* _What you should do_: Only the lines holding "Core" are wanted. Copy every one from the records below.
Start of Block
-- ==== Sys2Proof/Machine/Core.lean ====
section
/-! DEFINITION. The block as the host's interface takes it. -/

def Sys2Proof.core : Host.Core := { State := Sys2Proof.Machine.State, Fault := Sys2Proof.Machine.Fault, Refusal := Sys2Proof.Machine.Refusal, step := Sys2Proof.Machine.step, reset := Sys2Proof.Machine.State.reset }
end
End of Block
* _Response_:
-- ==== Sys2Proof/Machine/Core.lean ====
def Sys2Proof.core : Host.Core := { State := Sys2Proof.Machine.State, Fault := Sys2Proof.Machine.Fault, Refusal := Sys2Proof.Machine.Refusal, step := Sys2Proof.Machine.step, reset := Sys2Proof.Machine.State.reset }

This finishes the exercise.